### Task directions:
Scan the entries for the word "memWrUnlock". Every line that has it should be copied.

[Stored records]
····················

/-- OPEN_GLOVE: the glove opens with a drawn key, or waits for the tenant's. -/
def execOpenGlove (o : Origin) (glove : Nat) (tenantKey tdisp : Bool) (queueLimit fingerLimit : Nat) (s : State) : Result :=
  .next (s.gloveCmd (.openGlove o glove tenantKey tdisp queueLimit fingerLimit) o glove (fun s =>
    s.checked o
      [(s.sys.mode == .drain, 0x0701), (tenantKey && !tdisp, 0x0002), (decide (64 < queueLimit) || decide (16 < fingerLimit), 0x0003),
       ((s.glove glove).state != .free, 0x0100), (s.contextsFull (linkQuad o.q.link) fingerLimit, 0x0403),
       (s.trust.entropyFailed || !s.trust.drbgReady, 0x0107)] (fun s =>
      let (d, s) := if tenantKey then (0, s) else s.draw
      let k : Key := d.setWidth 256
      let s := if tenantKey then s
        else s.modSlot glove (fun _ => { key := k, valid := true, home := s.boot.cfg.pos, glove := glove })
      let s := (s.modGlove glove (fun x =>
        { x with
          state := if tenantKey then .keyPending else .opened
          keySource := if tenantKey then 0 else 1
          tdisp := tdisp
          kcv := if tenantKey then 0 else keyCheck k glove
          queueLimit := queueLimit
          fingerLimit := fingerLimit
          rate := 64
          share := s.boot.cfg.tierDefault
          rules := s.openRules o.q.link
          windows := [] })).tablesChanged s (ruleLines glove ++ windowLines glove)
      (s.setFingers ⟨o.q.link, (glove - (s.range o.q.link).1) + 1⟩ 0 fingerLimit).complete o 0 0)))

/-! ### CLOSE_GLOVE (R52-R55, R73, R228) -/

/-- The packet carries a request of a home glove. -/
def State.requestOf (s : State) (g : Nat) (p : Packet) : Bool :=
  p.op.cls < 2 && p.gloveValid && p.glove == g && p.home == s.boot.cfg.pos

/-- The request is on its way to the pool or to a peer window of another glove, and is discarded by a close; an AtomicOp's lock and
unlock go on, so that the lock is released (R54). -/
def State.discards (s : State) (g : Nat) (p : Packet) : Bool :=
  s.requestOf g p && !(p.op == .memRdLock || p.op == .memWrUnlock || p.op == .unlock) &&
  (!p.hostSpace || s.vfOf g != some ⟨p.link, p.fn⟩)

/-- An AtomicOp's unlock that has not been performed leaves its line unchanged (R54). -/
def State.softened (s : State) (g : Nat) (p : Packet) : Packet :=
  if s.requestOf g p && p.op == .memWrUnlock then { p with op := .unlock, data := [] } else p

/-- Peer writes of a glove that wait at a far Cuff, nothing of them transmitted (R54). -/
def State.peerWaits (s : State) (g l : Nat) : List Packet :=
  ((s.link l).txq.map Tlp.pkt).filter (fun p => p.op.cls == 0 && s.discards g p && !s.begun l p)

····················

### Task output:
  s.requestOf g p && !(p.op == .memRdLock || p.op == .memWrUnlock || p.op == .unlock) &&
  if s.requestOf g p && p.op == .memWrUnlock then { p with op := .unlock, data := [] } else p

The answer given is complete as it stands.